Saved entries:
----------------------------------------

-- ==== Sys2Proof/Certificates/Slice0/Obligations.lean ====
section
/-!
DEFINITION. The statements for the provers, with the words that they are stated in.
-/

/-! ### Vector units: what each executing thread writes

`unitRuns`, `vecAfter`, `groupRuns` and `groupAfter` are those of `Sys2Proof.Safety`: a unit runs when every executing thread passes its
checks, and the state after it is the state before it with the named results written and the trick's threads at the next unit; every other
thread, group, scalar register, byte of memory and part of the state is as it was. -/

namespace Sys2Proof.Claims

open Sys2Proof Sys2Proof.Machine Sys2Proof.Safety

/-- An operation of one of these rows, with its fields, in any form. -/
def IsRow (i : Instr) (o : Op) (f : Fields) : Prop := ∃ fm, i.core = some (fm, o, f) ∧ (o = .call → fm ≠ .limm)

/-- Opd(A, w) and so on (R139): the operands of a thread at the type's width, and as values under the type. -/
def opA (c : Ctx) (t : Nat) : Dword := got (c.intA c.f.ty.words t)
def opB (c : Ctx) (t : Nat) : Dword := got (c.intB c.f.ty.words t)
def valA (c : Ctx) (t : Nat) : Int := extT c.f.ty (opA c t)
def valB (c : Ctx) (t : Nat) : Int := extT c.f.ty (opB c t)
/-- Operands of one word, and as values under the type. -/
def wordA (c : Ctx) (t : Nat) : Dword := got (c.intA 1 t)
def wordB (c : Ctx) (t : Nat) : Dword := got (c.intB 1 t)
def wordC (c : Ctx) (t : Nat) : Dword := got (c.intC 1 t)
/-- Operands as bits. -/
def bitsA (c : Ctx) (w t : Nat) : Dword := got (c.bitA w t)
def bitsB (c : Ctx) (w t : Nat) : Dword := got (c.bitB w t)
def bitsC (c : Ctx) (w t : Nat) : Dword := got (c.bitC w t)
/-- A result of the type's width: an exact value wrapped or saturated (WrapTo, SatTo of R139). -/
def wrapped (c : Ctx) (v : Int) : VecOut := .wide c.f.d c.f.ty.words (BitVec.ofNat 64 (wrapTo v (Ty.width c.f.ty)))
def saturated (c : Ctx) (v : Int) : VecOut :=
  .wide c.f.d c.f.ty.words (BitVec.ofNat 64 (wrapTo (satTo v (Ty.width c.f.ty) (Ty.signed c.f.ty)) (Ty.width c.f.ty)))
/-- One word, wrapped, or saturated as i32 or ui32. -/
def word32 (c : Ctx) (v : Int) : VecOut := .word c.f.d (BitVec.ofInt 32 v)
def sat32 (c : Ctx) (v : Int) (signed : Bool) : VecOut := .word c.f.d (BitVec.ofInt 32 (satTo v 32 signed))
/-- The `sat` variant, or MOD SAT on the plain one. -/
def isSat (c : Ctx) (v : BitVec 3) : Bool := c.f.v == v || c.mod.sat

/-- `iadd` (R143). -/
def iaddOut (c : Ctx) (t : Nat) : VecOut :=
  if isSat c 1 then saturated c (valA c t + valB c t)
  else
    let p := c.f.x.toNat % 8
    let cin : Nat := if (c.f.v = 2 ∨ c.f.v = 4) ∧ (c.th t).pred p = true then 1 else 0
    let u : Nat := (opA c t).toNat + (opB c t).toNat + cin
    let d := wrapped c u
    if c.f.v = 3 ∨ c.f.v = 4 then { d with preds := [(p, decide (2 ^ Ty.width c.f.ty ≤ u))] } else d
/-- `isub` (R143). -/
def isubOut (c : Ctx) (t : Nat) : VecOut :=
  if isSat c 1 then saturated c (valA c t - valB c t)
  else
    let p := c.f.x.toNat % 8
    let bin : Int := if (c.f.v = 2 ∨ c.f.v = 4) ∧ (c.th t).pred p = true then 1 else 0
    let u : Int := (opA c t).toNat - (opB c t).toNat - bin
    let d := wrapped c u
    if c.f.v = 3 ∨ c.f.v = 4 then { d with preds := [(p, decide (u < 0))] } else d
def inegOut (c : Ctx) (t : Nat) : VecOut := if isSat c 1 then saturated c (-valA c t) else wrapped c (-valA c t)
def iabsOut (c : Ctx) (t : Nat) : VecOut := if isSat c 1 then saturated c |valA c t| else wrapped c |valA c t|

/-- `imin`, `imax`, `iclamp`, `icmp`, `isel` (R144). -/
def compares (v : BitVec 3) (a b : Int) : Bool :=
  match v.toNat with
  | 0 => decide (a = b)
  | 1 => decide (a ≠ b)
  | 2 => decide (a < b)
  | 3 => decide (a ≤ b)
  | 4 => decide (a > b)
  | _ => decide (a ≥ b)
def iclampOut (c : Ctx) (t : Nat) : VecOut :=
  word32 c (min (max (extT c.f.ty (wordA c t)) (extT c.f.ty (wordB c t))) (extT c.f.ty (wordC c t)))
def icmpOut (c : Ctx) (t : Nat) : VecOut :=
  let r := compares c.f.v (valA c t) (valB c t)
  if c.f.kd = .pred then .pred c.f.d r else .wide c.f.d c.f.ty.words (if r then BitVec.allOnes 64 else 0)
def iselOut (c : Ctx) (t : Nat) : VecOut :=
  .wide c.f.d c.f.ty.words (if (c.th t).pred (c.f.x.toNat % 8) then bitsA c c.f.ty.words t else bitsB c c.f.ty.words t)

----------------------------------------

Each line from the one with "decide (a ≤ b)" through the end of the records above should be written out exactly. No other line should appear.

  | 3 => decide (a ≤ b)
  | 4 => decide (a > b)
  | _ => decide (a ≥ b)
def iclampOut (c : Ctx) (t : Nat) : VecOut :=
  word32 c (min (max (extT c.f.ty (wordA c t)) (extT c.f.ty (wordB c t))) (extT c.f.ty (wordC c t)))
def icmpOut (c : Ctx) (t : Nat) : VecOut :=
  let r := compares c.f.v (valA c t) (valB c t)
  if c.f.kd = .pred then .pred c.f.d r else .wide c.f.d c.f.ty.words (if r then BitVec.allOnes 64 else 0)
def iselOut (c : Ctx) (t : Nat) : VecOut :=
  .wide c.f.d c.f.ty.words (if (c.th t).pred (c.f.x.toNat % 8) then bitsA c c.f.ty.words t else bitsB c c.f.ty.words t)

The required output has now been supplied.